I have implemented Ewan's approach and it works like a charm.  

Unfortunately I can not share the source code.

I implemented it for the express purpose of 'canonicalizing' a set of seq
features for the purpose of 'reasoning' about 'variation' features (somewhat
a la Heiki's Bio::Variation::* modules).

I recommend creating, say, Bio::SemanticFeatureInterpreter::Interface as a
class of objects which programmatically 'edit' Bio::SeqI or
Bio::Seq::RichSeq (or Bio::LiveSeq?) objects.  The nature of the edit could
be arbitrary.  Objects which conform to the interface would implement a
method named, say, 'interpret', which would take the seq and implement some
systematic change to it.

Then, implement Bio::SemanticFeatureInterpreter::BuildGeneObjects (say)
which @ISA(Bio::SemanticFeatureInterpreter::Interface) and whose 'interpret'
method would 'Do the right thing'.

Then, change Bio::SeqIO module to take another ->new param, one which
specifies an ordered list of Bio::SemanticFeatureInterpreter objects to
apply to each sequence object as it is read.
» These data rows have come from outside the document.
-- ==== Sys2Proof/Laws/PerInstr.lean ====
section
/-! SUPPORT. For every instruction: its words are read back as the instruction, with every field (R21, R22, R46 to R48). -/
set_option linter.unusedSimpArgs false

namespace Sys2Proof.Laws.Encoding

/-- An event row has no word. Any other instruction has one word, or two where its first is a long form; its major is one of
R46 and R48; and MAJ, MIN and the fields of its words give the instruction back. -/
def Statement (i : Instr) : Prop :=
  encode i = [] ∨ ∃ w x : IWord, encode i = (if isLong w then [w, x] else [w]) ∧ (isLong w = false → x = 0) ∧ majorAllowed w = true ∧
    candidate (fieldsOf w x) (majorOf w).toNat (minorOf w).toNat = some i

theorem short {i : Instr} (maj min : BitVec 8) (k : Ctl) (d a b c : Reg) (imm : BitVec 26) (he : encode i = [encWord maj min k d a b c imm])
    (lo : 1 ≤ maj.toNat) (hi : maj.toNat ≤ 0x16) (hc : candidate { k, d, a, b, c, imm, ext := 0 } maj.toNat min.toNat = some i) :
    Statement i := by
  have hl : isLong (encWord maj min k d a b c imm) = false := by
    rw [isLong, majorOf_encWord, minorOf_encWord]; exact longAllowed_short maj min hi
  refine .inr ⟨_, 0, by rw [hl]; exact he, fun _ => rfl, ?_, ?_⟩
  · simp [majorAllowed, majorOf_encWord, lo, hi]
  · rw [majorOf_encWord, minorOf_encWord]
    exact (congrArg (candidate · maj.toNat min.toNat) (fieldsOf_encWord maj min k d a b c imm 0)).trans hc

theorem long {i : Instr} (maj min : BitVec 8) (k : Ctl) (d a b c : Reg) (imm : BitVec 26) (x : Word)
    (he : encode i = [encWord maj min k d a b c imm, encExt x]) (hl : longAllowed maj.toNat min.toNat = true)
    (hc : candidate { k, d, a, b, c, imm, ext := x } maj.toNat min.toNat = some i) : Statement i := by
  have hl' : isLong (encWord maj min k d a b c imm) = true := by rw [isLong, majorOf_encWord, minorOf_encWord]; exact hl
  refine .inr ⟨_, encExt x, by rw [hl']; exact he, fun h => ?_, majorAllowed_of_long _ hl', ?_⟩
  · rw [hl'] at h; cases h
  · rw [majorOf_encWord, minorOf_encWord]
    exact (congrArg (candidate · maj.toNat min.toNat) (fieldsOf_encWord maj min k d a b c imm x)).trans hc
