-- ==== Sys2Proof/Tests/Slice0.lean ====
section
/-! SUPPORT. Tests: words written out from the spec, terms that WellFormed refuses, the spec's own worked examples, and, for
every statement, states and operands that meet its hypotheses. -/
namespace Sys2Proof.Tests
open Sys2Proof Sys2Proof.Machine

set_option Elab.async false

/-- No scheduling fields and no guard. -/
def k : Ctl := { y := false, pd := 0, sba := 0, sbc := 0, gm := 0, gs := false }

/-- Each word, with its extension word, decodes to the instruction beside it. -/
def allDecode (ws : List (IWord × IWord × Instr)) : Bool :=
  ws.all (fun e => match decodeWords e.1 e.2.1 with | .ok i => i == e.2.2 | .error _ => false)

/-- What the bytes decode to. -/
def reads (bs : List Byte) (r : Except Illegal Instr) : Bool :=
  match decode bs, r with
  | .ok (i, _), .ok j => i == j
  | .error e, .error f => e == f
  | _, _ => false

/-- The word is rejected, for this reason. -/
def rejects (w x : IWord) (e : Illegal) : Bool := match decodeWords w x with | .ok _ => false | .error f => e == f
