-- ==== Sys2Proof/Config.lean ====
section
/-! DEFINITION. What is fixed for a run: the program text and the parameters of 92_eei_decisions.md. -/

namespace Sys2Proof

/-- The eight opcode numbers, which the source does not allocate (00 R6, 30 R65; OPEN, 92 D3). -/
structure OpcodeParams where
  poTernlogi   : BitVec 6
  xoTernlogi   : BitVec 2
  poCrternlogi : BitVec 6
  xoCrternlogi : BitVec 5
  poBinlog     : BitVec 6
  xoBinlog     : BitVec 5
  poCrbinlog   : BitVec 6
  xoCrbinlog   : BitVec 5
  deriving DecidableEq, Repr

/-- TESTPARAMS, the labelled fixture of 95_test_vectors.md. NOT an opcode allocation.
DESIGN CHOICE (unsafe, log 4): the numbers the launch state names, since the spec leaves them OPEN. -/
def OpcodeParams.testParams : OpcodeParams where
  poTernlogi   := 22
  xoTernlogi   := 0b00
  poCrternlogi := 22
  xoCrternlogi := 0b00001
  poBinlog     := 22
  xoBinlog     := 0b00110
  poCrbinlog   := 22
  xoCrbinlog   := 0b00010

/-- `LUT_INDEX_ORDER`: which end of a look-up table is element 0 (00 R7, R10; 92 D2; log 2). -/
inductive LutOrder
  | msb0
  | lsb0
  deriving DecidableEq, Repr

/-- `RESERVED_NONZERO`: what a `crbinlog` word with a reserved bit set does (30 R67; 92 D4; log 5). -/
inductive ReservedPolicy
  | refuse
  | ignore
  deriving DecidableEq, Repr

/-- `INSN_BYTE_ORDER`: how the four bytes of a word lie in memory (20 R42; OPEN, 92 D11; log 13). -/
inductive ByteOrder
  | big
  | little
  deriving DecidableEq, Repr

/-- Everything that is configuration and not state (10 R34): held in State because the step takes no
other argument, and changed by no step (log 3). -/
structure Config where
  opcodes         : OpcodeParams
  lutOrder        : LutOrder
  reservedNonzero : ReservedPolicy
  /-- `MODE64` (41 R83; 92 D7; log 7) -/
  mode64          : Bool
  insnByteOrder   : ByteOrder
  /-- `TEXT_BASE`, the byte address of `text[0]` (20 R41) -/
  textBase        : Dword
  /-- the program `text[0..L-1]` (20 R41) -/
  text            : List Word
  deriving DecidableEq, Repr

/-- The configuration of the launch state: the spec's values `msb0`, `refuse`, `true`; no program loaded;
and for the OPEN parameters the values of log 4 (opcodes), log 12 (`textBase`) and log 13 (byte order),
each a DESIGN CHOICE (unsafe) that no statement may rest on. -/
def Config.launch : Config where
  opcodes         := OpcodeParams.testParams
  lutOrder        := .msb0
  reservedNonzero := .refuse
  mode64          := true
  insnByteOrder   := .big
  textBase        := 0
  text            := []

end Sys2Proof
end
$in  = Bio::SeqIO->new(-file => "inputfilename" , '-format' => 'Genbank',
'-SemanticFeatureInterpreter' => [BuildGeneObjects]);

As a departure from the usual BioPerl way of dynamically requiring modules,
the change to implementation of Bio::SeqIO could 
   require UNIVERSAL::Require
and then, in Bio::SeqIO->new, do a
  $self->_SemanticFeatureInterpreterObjects = map

later, in the next_seq method, before returning the read seq, loop over the
$self->_SemanticFeatureInterpreterObjects and have them applied in turn to
the seq.

this works (I've done it) and is independent of data source, as Ewan values.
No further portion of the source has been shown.